BRIEF: Retype exactly the lines from the one holding "(commitReject (checking s" through the final line of the data, both included.

EXCERPTED DATA:
-- ==== Sys2Proof/Certificates/Slice0/Obligations.lean ====
section
/-! DEFINITION. The statements about the model, for the provers. -/

open Sys2Proof Sys2Proof.Machine

/-! ### The queue, the outcome and the footprint of every command -/

/-- A step runs the command at the front of the queue, with the queue's rest. -/
def Obligations.StepRunsFront : Prop :=
  ∀ (c : Instr) (rest : List Instr) (s : State), step { s with pending := c :: rest } = exec c { s with pending := rest }

/-- With no command waiting, a step adds 1 ns to the count (R77) and changes nothing else; that an idle step is 1 ns is the model's choice (log entry 2). -/
def Obligations.IdleStepTicks : Prop :=
  ∀ s : State, s.pending = [] → step s = .next { s with com := { s.com with time := s.com.time + 1 } }

/-- No command stops the model, and none touches the queue. -/
def Obligations.EveryCommandAnswers : Prop :=
  ∀ (c : Instr) (s : State), Runs c s fun t => t.pending = s.pending

/-- The frame of every command: a part of the state outside its footprint stays as it was. -/
def Obligations.FootprintFrame : Prop :=
  ∀ (c : Instr) (s t : State), exec c s = .next t → State.AgreeOutside (footprint c) s t

/-- Equal memories stay equal data: the canonical form of Landing, both MRAM dies, DRAM, every TCM and every cluster store is kept by every step. -/
def Obligations.StepKeepsMemoriesCanonical : Prop :=
  ∀ s t : State, s.memWf = true → step s = .next t → t.memWf = true

/-- The canonical form holds at reset. -/
def Obligations.ResetMemoriesCanonical : Prop := State.reset.memWf = true ∧ State.reset.pending = []


/-! ### Register pages, staged sets, buckets, expert gates and crossings -/

/-- What a register write that the page takes does, and its frame (R51, R60, R75); nothing written to `TOL` changes it (R50). -/
def Obligations.RegisterWriteEffects : Prop :=
  ∀ (s : State) (who : Initiator) (page off : BitVec 12) (v : Word),
    let p := page.toNat
    let addr := BitVec.ofNat 48 (0xF0000000 + p * 4096 + off.toNat)
    (∀ k r, pageKind? s.com.chip p = some k → rowAt? k off.toNat = some r → r.cls = .staged → r.acc = .rw → takesWrite s who p off.toNat = true →
      Runs (.registerWrite who addr .b4 v) s fun t =>
        rd t p off.toNat = v &&& r.mask ∧ inForce t p off.toNat = inForce s p off.toNat ∧ bit (rd t p rSTAGE_STATUS) 28 = true
        ∧ RegsKept [(p, off.toNat), (p, rSTAGE_STATUS)] s t ∧ t.com.answer = .ack)
    ∧ (p ≠ pTOL → takesWrite s who p rIRQ_ENABLE = true →
      Runs (.registerWrite who (BitVec.ofNat 48 (0xF0000000 + p * 4096 + rIRQ_ENABLE)) .b4 v) s fun t => rd t p rIRQ_ENABLE = v ∧ RegsKept [(p, rIRQ_ENABLE)] s t)
    ∧ (p ≠ pTOL → takesWrite s who p rIRQ_STATUS = true →
      Runs (.irqStatusWrite who page v) s fun t => rd t p rIRQ_STATUS = rd s p rIRQ_STATUS &&& ~~~v ∧ RegsKept [(p, rIRQ_STATUS)] s t)
    ∧ (takesWrite s who p rIRQ_FORCE = true →
      Runs (.irqForce who page v) s fun t => rd t p rIRQ_STATUS = rd s p rIRQ_STATUS ||| v ∧ RegsKept [(p, rIRQ_STATUS)] s t)
    ∧ (takesWrite s who p rLB_COUNT = true →
      Runs (.lbCountWrite who page v) s fun t => rd t p rLB_COUNT = v &&& 0xFFFF ∧ RegsKept [(p, rLB_COUNT)] s t)
    ∧ (p = pTOL → Runs (.registerWrite who addr .b4 v) s fun t => t.tol = s.tol ∧ ∀ o < 4096, rd t pTOL o = rd s pTOL o)

/-- The read that clears (R8) and the pop of the failure list (R389). -/
def Obligations.ReadClearsCounter : Prop :=
  ∀ (s : State) (who : Initiator) (page off : BitVec 12) (k : PageKind), pageKind? s.com.chip page.toNat = some k →
    reaches s who page.toNat off.toNat = true → off.toNat % 4 = 0 →
    (∀ r, rowAt? k off.toNat = some r → r.acc = .rc → ¬ (k = .dis ∧ off.toNat = DIS_FAIL_NEXT) → ¬ (k = .key ∧ off.toNat = KEY_RNG_OUT) →
      Runs (.rcRegisterRead who page off) s fun t =>
        t.com.answer = .data (bytesLE 4 (rd s page.toNat off.toNat).toNat) ∧ rd t page.toNat off.toNat = r.reset ∧ RegsKept [(page.toNat, off.toNat)] s t)
    ∧ (∀ n l, k = .dis → off.toNat = DIS_FAIL_NEXT → s.dis.failures = n :: l →
      Runs (.rcRegisterRead who page off) s fun t => t.com.answer = .data (bytesLE 4 (w32 n).toNat) ∧ t.dis.failures = l ∧ rd t pDIS DIS_FAIL_COUNT = w32 l.length)

/-- The commit of a staged set (R65), its waiting and its apply (R67, R68). -/
def Obligations.CommitAndApply : Prop :=
  ∀ (s : State) (who : Initiator) (page : BitVec 12) (k : PageKind) (elapsed : Nat),
    let p := page.toNat
    pageKind? s.com.chip p = some k →
    (takesWrite s who p rSTAGE_CTRL = true → commitHeld s p = false →
      (∀ (mode : BitVec 2) (code unit : Nat), mode ≠ 3 → commitReject (checking s who p mode.toNat) p mode.toNat = some (code, unit) → 1 ≤ code → code ≤ 7 →
        Runs (.stageCommit who page mode) s fun t =>
          bit (rd t p rSTAGE_STATUS) 29 = true ∧ rdF t p rSTAGE_STATUS 19 16 = code ∧ bit (rd t p rIRQ_STATUS) 29 = true ∧ epochNow t p = epochNow s p
          ∧ ∀ q o, inForce t q o = inForce s q o)
      ∧ (plainApply k = true → commitReject (checking s who p 0) p 0 = none → bit (rd s p rSTAGE_STATUS) 28 = true →
        (olderLive s p = false → Runs (.stageCommit who page 0) s fun t => SetApplied s t p k)
        ∧ (olderLive s p = true → Runs (.stageCommit who page 0) s fun t => bit (rd t p rSTAGE_STATUS) 31 = true ∧ ∀ q o, inForce t q o = inForce s q o))
      ∧ (commitReject (checking s who p 2) p 2 = none → bit (rd s p rSTAGE_STATUS) 28 = true →
        Runs (.stageCommit who page 2) s fun t => bit (rd t p rSTAGE_STATUS) 30 = true ∧ ∀ q o, inForce t q o = inForce s q o))
    ∧ (plainApply k = true → pageUp s p = true → olderLive s p = false →
      (bit (rd s p rSTAGE_STATUS) 31 = true → bit (rd s p rSTAGE_STATUS) 26 = false → Runs (.epochDrained page) s fun t => SetApplied s t p k)
      ∧ (bit (rd s p rSTAGE_STATUS) 30 = true → round8 (applyTime s p) ≤ (advance s elapsed).com.time.toNat →
        Runs (.applyTimeReached page elapsed) s fun t => SetApplied s t p k))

RESULT OF THE TASK:
      ∧ (commitReject (checking s who p 2) p 2 = none → bit (rd s p rSTAGE_STATUS) 28 = true →
        Runs (.stageCommit who page 2) s fun t => bit (rd t p rSTAGE_STATUS) 30 = true ∧ ∀ q o, inForce t q o = inForce s q o))
    ∧ (plainApply k = true → pageUp s p = true → olderLive s p = false →
      (bit (rd s p rSTAGE_STATUS) 31 = true → bit (rd s p rSTAGE_STATUS) 26 = false → Runs (.epochDrained page) s fun t => SetApplied s t p k)
      ∧ (bit (rd s p rSTAGE_STATUS) 30 = true → round8 (applyTime s p) ≤ (advance s elapsed).com.time.toNat →
        Runs (.applyTimeReached page elapsed) s fun t => SetApplied s t p k))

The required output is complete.